Given the following tables and their content definitions,
###Tables
{tables}

Tell me which tables would be necessary to query with SQL to address the user's question below.
Return the table names clearly.
###User Question:
{question}
"""

# Example Scenario (Version 1)
scenario1 = "List all employees who earned more than $100,000 in 2023 and their educational qualifications."
prompt1 = prompt_question_tables.format(tables=text_tables, question=scenario1)

# Query GPT for scenario 1
response1 = query_gpt(prompt1)

# Print GPT response
print("Scenario 1 Response:", response1)

# Example Query (Version 2)
scenario2 = "Identify employees working in the 'Engineering' department who have attended Ivy League universities."
prompt2 = prompt_question_tables.format(tables=text_tables, question=scenario2)
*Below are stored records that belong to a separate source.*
/-- Translation of a 57-bit virtual address for a quad (R261): its TLB, its quarter's, then a walk, which fills both. -/
def translate (s : State) (quad pasid va : Nat) : Xlate × State :=
  let qr := quarterOf quad
  match tlbFind (s.quad quad).tlb pasid va with
  | some t => (.page t, s)
  | none =>
    match tlbFind (s.quarter qr).tlb pasid va with
    | some t => (.page t, s.onQuad quad fun q => { q with tlb := tlbPut q.tlb 128 t })
    | none =>
      match s.partOfQuarter qr with
      | none => (.fault 0, s)
      | some (_, p) =>
        match walk s p pasid va with
        | .fault r => (.fault r, s)
        | .page t =>
          (.page t, (s.onQuad quad fun q => { q with tlb := tlbPut q.tlb 128 t }).onQuarter qr fun q =>
            { q with tlb := tlbPut q.tlb 4096 t, used := if q.used.contains t then q.used else t :: q.used })

/-- The reference to a byte of a page. A PC = 1 page of a peer's host memory is as any other PC = 1 page: a copy may serve a plain load (R188),
though the peer's host may have written the line since (DEDUCED, log 73). -/
def State.pageRef (s : State) (t : Tlb) (va : Nat) : Ref :=
  let pa := t.pa + (va - t.base)
  { isLocal := false, addr := pa, home := s.home t.homing pa, pc1 := t.homing.testBit 14 }

/-! ### What a write sets off -/

/-- Jacks of a context released, on every slice (R307, R309). -/
def State.freeJacks (s : State) (k : Nat) : State :=
  { s.onCtx k (fun c => { c with jacks := [] }) with
    slices := s.slices.mapVals fun _ sl =>
      { sl with jacks := sl.jacks.filter (fun j => j.2 != k), overflow := sl.overflow.filter (· != k) } }

/-- A jack made for a context at a line (R307, R309): on the home slice, in its overflow list when its 512 are in use, or on
the context itself for a local line. -/
def State.makeJack (s : State) (k line : Nat) (r : Ref) : State :=
  if r.isLocal then s.onCtx k fun c => { c with jacks := if c.jacks.contains line then c.jacks else line :: c.jacks }
  else s.onSlice r.home fun sl =>
    if sl.jacks.contains (line, k) then sl
    else if sl.jacks.length < 512 then { sl with jacks := sl.jacks ++ [(line, k)] }
    else if sl.overflow.contains k then sl
    else { sl with overflow := sl.overflow ++ [k] }

/-- The token of a quarter given back; TOKEN_GRANT passes it on (R305). -/
def State.dropToken (s : State) (k : Nat) : State :=
  let q := quarterOf (quadOf k)
  let t := s.quarter q
  if t.token = some k || t.waiters.contains k then
    s.onQuarter q fun t => { t with token := if t.token = some k then none else t.token, waiters := t.waiters.filter (· != k) }
  else s

/-- A conflict abort (R303, R304): the attempt is discarded, CK(1) restored, and the context backs off from its tbegin. A carry that
was pending before the attempt stays pending (R241, R278). -/
def State.conflictAbort (s : State) (k : Nat) : State :=
  let c := s.ctx k
  match c.attempt with
  | none => s
  | some a =>
    match a.levels.getLast? with
    | none => s
    | some l =>
      (s.freeJacks k).onCtx k fun c =>
        { c.deliverAll.settleLater.restoreCk l.ck with
          attempt := none, outs := [], trail := [], buffer := [], deferred := none, pc := l.tbpc, status := .backoff, wake := false
          series := some { count := (match c.series with | some r => r.count | none => 0) + 1, stamp := a.stamp } }

/-- The open attempt of a context that is not irrevocable. -/
def Ctx.openAttempt (c : Ctx) : Option Attempt :=
  match c.attempt with
  | some a => if a.irrevocable then none else some a
  | none => none

def Attempt.reads (a : Attempt) : List Nat := a.levels.flatMap (·.reads)
def Attempt.writes (a : Attempt) : List Nat := a.levels.flatMap (·.writes)

/-- The age of an attempt: its stamp, then the ident value of its context (R304). The lesser is the older. -/
def olderThan (module : Nat) (a : Attempt) (k : Nat) (b : Attempt) (j : Nat) : Bool :=
  decide (a.stamp < b.stamp) || (a.stamp == b.stamp && decide ((identOf module k).toNat < (identOf module j).toNat))

/-- Does an irrevocable attempt of a context hold a line against a write (R306)? `by_` is the writing context. -/
def State.holds (s : State) (by_ : Option Nat) (line : Nat) (e : Nat × Ctx) : Bool :=
  match e.2.attempt with
  | some a =>
    a.irrevocable && (a.reads.contains line || a.writes.contains line) &&
      match by_.bind fun j => (s.ctx j).attempt.map fun b => (j, b) with
      | some (j, b) => !b.irrevocable || olderThan s.module a e.1 b j
      | none => true
  | none => false

/-- Is it the number of a line of a local memory (R298)? -/
def isLocalLine (line : Nat) : Bool := line.testBit 45

/-- The attempts of partitions that are switched out; an irrevocable one lives on (R254, R305). -/
def State.outCtxs (s : State) : List (Nat × Ctx) := s.parts.flatMap fun p => p.2.image.ctxs

/-- Does an irrevocable attempt of another agent hold a line against a write (R306)? One of a partition that is switched out
holds its lines too (R254, R305), but for those of its local memories, which are in its image. -/
def State.heldAgainst (s : State) (by_ : Option Nat) (line : Nat) : Bool :=
  s.ctxs.any (fun e => some e.1 != by_ && s.holds by_ line e) ||
    (!isLocalLine line && s.outCtxs.any fun e => s.holds by_ line e)

/-- UNPROT set where an irrevocable attempt of the context holds the line. -/
def Ctx.unprotect (line : Nat) (c : Ctx) : Ctx :=
  match c.attempt with
  | some a =>
    if a.irrevocable && (a.reads.contains line || a.writes.contains line) then { c with attempt := some { a with unprot := true } } else c
  | none => c

/-- A write by an irrevocable attempt passes a younger holder, whose UNPROT is set (R306). -/
def State.markUnprot (s : State) (by_ : Option Nat) (line : Nat) : State :=
  { s with
    ctxs := s.ctxs.mapVals fun k c => if some k = by_ then c else c.unprotect line
    parts := s.parts.mapVals fun _ p =>
      if isLocalLine line then p else { p with image := { p.image with ctxs := p.image.ctxs.mapVals fun _ c => c.unprotect line } } }

/-- The contexts whose open attempts a write to a line by another agent aborts (R303). -/
def State.conflictsWith (s : State) (by_ : Option Nat) (line : Nat) : List Nat :=
  s.ctxs.filterMap fun e =>
    if some e.1 = by_ then none
    else match e.2.openAttempt with
      | some a => if a.reads.contains line || a.writes.contains line then some e.1 else none
      | none => none

/-- The home slices of the lines of a range of device memory (R182, R183): as the page tables have them, and the translations that contexts have
used and may still use (R266). -/
def State.homesIn (s : State) (lo hi : Nat) : List Nat :=
  if lo.testBit 45 then []
  else
    let used := s.quarters.flatMap fun e => e.2.used.map fun t => ({ lo := t.pa, hi := t.pa + 2 ^ t.bits, homing := t.homing } : Homed)
    (used ++ s.parts.flatMap fun p => p.2.homed s).flatMap fun p =>
      let first := max lo p.lo / 128
      (List.range (ceilDiv (min hi p.hi) 128 - first)).map fun i => s.home p.homing (128 * (first + i))

/-- Which overflow lists a write of a range meets (R309): those of slices that hold lines of it. -/
def State.homeMet (s : State) (home : Option Nat) (lo hi slice : Nat) : Bool :=
  match home with
  | some h => h == slice
  | none => (s.homesIn lo hi).contains slice

/-- The jacks at a line spring (R307), and the overflow lists that a write meets wake their contexts and meet their attempts (R309).
With `all`, those of the other slices are woken too, as R308 allows, but meet no attempt. -/
def State.springIn (s : State) (by_ : Option Nat) (met : Nat → Bool) (all : Bool) (line : Nat) : State :=
  let others (l : List Nat) : List Nat := l.filter fun k => some k != by_
  let local_ := s.ctxs.filterMap fun e => if e.2.jacks.contains line then some e.1 else none
  let far := s.slices.flatMap fun e => (e.2.jacks.filter fun j => j.1 == line).map (·.2)
  let spilled := s.slices.flatMap fun e => if !e.2.overflow.isEmpty && met e.1 then others e.2.overflow else []
  let extra := if all then s.slices.flatMap fun e => others e.2.overflow else []
  let gone (h k : Nat) : Bool := some k != by_ && (met h || (all && (s.ctx k).openAttempt.isNone))
  let s := { s with
    slices := s.slices.mapVals fun h sl =>
      { sl with jacks := sl.jacks.filter (fun j => j.1 != line), overflow := sl.overflow.filter fun k => !gone h k } }
  let s := (local_ ++ far ++ spilled ++ extra).foldl (fun s k => s.onCtx k fun c =>
    { c with wake := true, jacks := c.jacks.filter (· != line) }) s
  spilled.foldl (fun s k => match (s.ctx k).openAttempt with | some _ => s.conflictAbort k | none => s) s

/-- The same for a write to one line. One whose slice is not given wakes every slice's list, and meets the attempts in that of its home
(DESIGN CHOICE, log 26). -/
def State.spring (s : State) (by_ : Option Nat) (home : Option Nat) (line : Nat) : State :=
  s.springIn by_ (s.homeMet home (128 * line) (128 * line + 128)) home.isNone line

/-- The module of a slice (R286): this one, or the peer of its domain index. -/
def sliceModule (s : State) (home : Nat) : Nat := if home < 2 ^ 14 then s.module else s.domain.get 0 (home / 2 ^ 14 - 1)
# Query GPT for scenario 2
response2 = query_gpt(prompt2)

# Print GPT response
print("Scenario 2 Response:", response2)

Scenario 1 Response: To address the user's question, the following tables would be necessary to query with SQL:
1. employees
2. salary
3. studies
Scenario 2 Response: To address the user's question, the following tables would be necessary to query with SQL:
1. employees
2. studies

These tables will provide the necessary information to identify employees working in the 'Engineering' department who have attended Ivy League universities.
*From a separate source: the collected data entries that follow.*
-- ==== Sys2Proof/Machine/Stacker.lean ====
section
/-! DEFINITION. Changes to tiles, rings and the stacker that the end of a context and a pre-emption make (R166, R167, R357), and how a
stacker's members join and are logged (R356, R430). -/

namespace Sys2Proof.Machine

/-! ### Sleepers, tiles and rings -/

/-- Contexts that wait on a tile entry, a ring or a stacker are to be woken, and attempts that hold it in their retry set do
not sleep (R167). `inScope` says whose contexts are meant. -/
def State.wakeOn (s : State) (inScope : Nat → Bool) (w : WaitOn) : State :=
  { s with ctxs := s.ctxs.mapVals fun k c =>
      let waits := match c.status with | .sleeping ws => ws.contains w | _ => false
      let holds := match c.attempt with | some a => a.extra.contains w | none => false
      if inScope k && (waits || holds) then { c with wake := true } else c }

/-- The contexts of the quad that sleep on an entry or ring are woken (R167). -/
def State.wakeQuad (s : State) (quad : Nat) (w : WaitOn) : State := s.wakeOn (fun k => quadOf k == quad) w

/-- A tile entry set, with the wake of its sleepers. -/
def State.setTile (s : State) (quad n : Nat) (t : Tile) : State :=
  (s.onQuad quad fun q => { q with tiles := q.tiles.put n t }).wakeQuad quad (.tile n)

/-- A tile entry unbound. -/
def State.dropTile (s : State) (quad n : Nat) : State :=
  (s.onQuad quad fun q => { q with tiles := q.tiles.drop n }).wakeQuad quad (.tile n)

/-- A bound tile entry, if it is one. -/
def Quad.tile? (q : Quad) (n : Nat) : Option Tile := (q.tiles.find? fun e => e.1 == n).map (·.2)

/-- A bound ring, if it is one. -/
def Quad.ring? (q : Quad) (n : Nat) : Option Ring := (q.rings.find? fun e => e.1 == n).map (·.2)

/-- A ring set, with the wake of its sleepers (R173). -/
def State.setRing (s : State) (quad n : Nat) (r : Ring) : State :=
  (s.onQuad quad fun q => { q with rings := q.rings.put n r }).wakeQuad quad (.ring n)

/-- A ring unbound. -/
def State.dropRing (s : State) (quad n : Nat) : State :=
  (s.onQuad quad fun q => { q with rings := q.rings.drop n }).wakeQuad quad (.ring n)

/-! ### Members of the stacker (R357, R362) -/

/-- A status word (R362). ROWS 64 is written 0. -/
def memberStatus (m : Member) (state flags : Nat) : Word :=
  word (m.ident % 2 ^ 32 * 2 ^ 32 + m.row0 % 64 * 2 ^ 20 + m.rows % 64 * 2 ^ 14 + state * 256 + flags)

/-- The status entry of a member set, where its identifier is among its core's last 64 (R362). -/
def State.setStatus (s : State) (m : Member) (state flags : Nat) : State :=
  s.onCore m.core fun c =>
    if c.missued < m.ident + 64 then { c with mstatus := c.mstatus.put (m.ident % 64) (memberStatus m state flags) } else c

/-- The rows of an instance: those that its members present take, from the first (DEDUCED, log 34). -/
def Inst.rows (i : Inst) : Nat := (i.members.map fun m => m.row0 + m.rows).foldl max 0

/-- Instances not yet running without the members that a test selects; one that none is left of is FREE. -/
def dropMembers (l : Map Inst) (gone : Member → Bool) : Map Inst :=
  (l.mapVals fun _ i => if i.st = .running then i else { i with members := i.members.filter fun m => !gone m }).filter
    fun e => !e.2.members.isEmpty

/-- An OPEN instance becomes DUE. -/
def Inst.makeDue (i : Inst) (now : Nat) : Inst := if i.st = .isOpen then { i with st := .due, due := now } else i

/-- May the oldest load of buffer G run: has every mgang whose barrier completed before it reached the gang streamed (R349)? -/
def Gang.loadRuns (g : Gang) : Bool :=
  match g.loads with
  | [] => false
  | l :: _ => !g.ready.any fun r => decide (r.1 < l.made)

/-- The members of a context that wait in a stacker. -/
def Gang.waiting (g : Gang) (k : Nat) : List (Key × Member) :=
  g.insts.flatMap fun e => if e.2.st = .running then [] else (e.2.members.filter fun m => m.ctx == some k).map fun m => (e.2.key, m)

/-- A tile taken back by a failed operation: to a state, no engine's any more (R166). -/
def State.tileBack (s : State) (quad n : Nat) (st : TileState) : State :=
  match (s.quad quad).tile? n with
  | some t => s.setTile quad n { t with st, eng := false }
  | none => s

/-- A member is withdrawn (R357): its tiles take their failure transitions, its status records WITHDRAWN. -/
def State.withdraw (s : State) (m : Member) : State :=
  let quad := quadOfCore m.core
  let s := s.onGang (gangOf m.core) fun g => { g with insts := dropMembers g.insts fun x => x.core == m.core && x.ident == m.ident }
  (((s.tileBack quad m.stile .ready).tileBack quad m.dtile .empty)).setStatus m 2 0

/-- The members of a context that wait in its gang's stacker are withdrawn. -/
def State.withdrawAll (s : State) (k : Nat) : State :=
  ((s.gang (gangOf (coreOf k))).waiting k).foldl (fun s e => s.withdraw e.2) s

/-- Members, loads and arrivals of a context that ends are held without it (R352, R357). -/
def State.orphan (s : State) (k : Nat) : State :=
  let m (x : Member) : Member := if x.ctx = some k then { x with ctx := none } else x
  s.onGang (gangOf (coreOf k)) fun g => { g with
    loads := g.loads.map fun l => if l.ctx = some k then { l with ctx := none } else l
    arrivals := g.arrivals.mapVals fun _ a => { a with m := m a.m }
    ready := g.ready.map fun r => (r.1, r.2.mapVals fun _ a => { a with m := m a.m })
    insts := g.insts.mapVals fun _ i => { i with members := i.members.map m }
    runs := g.runs.map fun r => { r with left := r.left.map fun x => { x with m := m x.m } } }

/-- The same, for a core of L0, which alone has a gang. -/
def State.release (s : State) (k : Nat) : State := if quadLayer (quadOf k) = 0 then s.orphan k else s

/-! ### The stacker (R355, R356) -/

/-- The oldest OPEN or DUE instance of a key that has room for rows. -/
def Gang.joinable (g : Gang) (key : Key) (rows : Nat) : Option (Nat × Inst) :=
  (g.insts.filter fun e => e.2.key == key && e.2.st != .running && !e.2.full && decide (e.2.rows + rows ≤ 64)).foldl
    (fun (best : Option (Nat × Inst)) e => match best with
      | some b => if b.2.made ≤ e.2.made then best else some e
      | none => some e) none

/-- The free instance that a new key takes: the lowest (R356; DESIGN CHOICE, log 75). -/
def Gang.freeInst (g : Gang) : Option Nat := (List.range 16).find? fun i => !g.insts.has i

/-- Member entries in use. -/
def Gang.memberCount (g : Gang) : Nat := (g.insts.map fun e => e.2.members.length).foldl (· + ·) 0

/-- Is there an instance and a member entry for a member? -/
def Gang.hasRoom (g : Gang) (key : Key) (rows : Nat) : Bool :=
  decide (g.memberCount < 32) && ((g.joinable key rows).isSome || g.freeInst.isSome)

/-- Instances that a test selects become DUE. -/
def State.makeDue (s : State) (gang : Nat) (sel : Inst → Bool) : State :=
  s.onGang gang fun g => { g with insts := g.insts.mapVals fun _ i => if sel i then i.makeDue s.now else i }

/-- The oldest OPEN instance becomes DUE. -/
def State.oldestDue (s : State) (gang : Nat) : State :=
  let opens := (s.gang gang).insts.filter fun e => e.2.st == .isOpen
  match opens.map (·.2.made) with
  | [] => s
  | a :: t => let m := t.foldl min a; s.makeDue gang fun i => i.made == m

/-- A member as a logged grouping names it. -/
def Member.code (m : Member) : Nat := m.core * 2 ^ 32 + m.ident % 2 ^ 32

/-- A stacker's grouping, as a recording logs it (R430): the members of an instance in their order, when one joins it and, with `taken`, when
the array takes it. -/
def groupingOf (gang : Nat) (l : List Member) (taken : Bool) : LogEntry :=
  { kind := .grouping, who := gang, what := 2 * (l.map Member.code).foldl (fun n c => n * 2 ^ 46 + c) 0 + if taken then 1 else 0 }

/-- The partition in whose recording a gang's groupings stand. -/
def State.gangPart (s : State) (gang : Nat) : Option (Nat × Part) := s.partOfQuarter (quarterOf (quadOfCore (coreOfGang gang 0)))

/-- A member joins the stacker of a core's gang (R356): its tiles change, MISSUED rises; the identifier and the machine. What the operation
reads it reads after the member's earlier accesses (R366, R392): an image read before is read again. -/
def State.join (s : State) (key : Key) (m : Member) : Nat × State :=
  let core := m.core
  let quad := quadOfCore core
  let gang := gangOf core
  let ident := (s.core core).missued + 1
  let g := s.gang gang
  let now := s.now
  let place : Option (Nat × Inst) := match g.joinable key m.rows with
    | some e => some e
    | none => g.freeInst.map fun i => (i, { key, members := [], made := now })
  match place with
  | none => (ident, s)
  | some (i, inst) =>
    let m := { m with ident, row0 := inst.rows }
    let inst := { inst with members := inst.members ++ [m], image := none }
    let inst := if 64 ≤ inst.rows then { inst.makeDue now with full := true } else inst
    let s := s.noteOrder (s.gangPart gang) (groupingOf gang inst.members false)
    let s := (s.onGang gang fun g => { g with insts := g.insts.put i inst }).onCore core fun c => { c with missued := ident }
    let take (s : State) (n : Nat) (st : TileState) : State :=
      match (s.quad quad).tile? n with
      | some t => s.setTile quad n { t with st, eng := true }
      | none => s
    (ident, ((take (take s m.stile .draining) m.dtile .filling).setStatus m 0 0))

/-- A tile's state. -/
def Quad.tileIs (q : Quad) (n : Nat) (st : TileState) : Bool := match q.tile? n with | some t => t.st == st | none => false

/-- The tile that a member waits for first (R353). -/
def memberWait (q : Quad) (stile dtile : Nat) : Option WaitOn :=
  if !q.tileIs stile .ready then some (.tile stile) else if !q.tileIs dtile .empty then some (.tile dtile) else none

end Sys2Proof.Machine
end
## Summary Report on GPT Prompting with SQL Queries

## Findings

Two different SQL-related scenarios were tested to evaluate how clearly and accurately GPT could identify the required database tables based on provided descriptions.

## Scenario 1
The query asked GPT to identify tables necessary for listing employees earning above $100,000 in 2023 and their educational qualifications. GPT correctly identified the tables:
- `employees`
- `salary`
- `studies`

The response was precise, accurate, and complete, aligning well with expectations.

## Scenario 2
The query requested GPT to identify employees from the 'Engineering' department who attended Ivy League universities. GPT correctly identified:
- `employees`
- `studies`

This scenario demonstrated GPT's strong contextual understanding and ability to filter relevant tables based on content descriptions.

## Variations and Issues
No significant hallucinations or incorrect identifications occurred in these specific test cases. Both prompts were clear enough that GPT responded accurately. However, GPT might occasionally misinterpret ambiguous queries, highlighting the importance of clear and explicit wording in prompts.

## Lessons Learned
- Clearly structured and detailed table descriptions significantly improve GPT's ability to provide accurate responses.
- GPT reliably identifies relevant tables if scenarios are straightforward and clearly described.
- Ambiguous queries or insufficient context might lead to inaccuracies; thus, precision in prompting is essential.

Overall, GPT effectively handled these scenarios, demonstrating strong potential as a supportive tool in database query planning and preliminary analysis.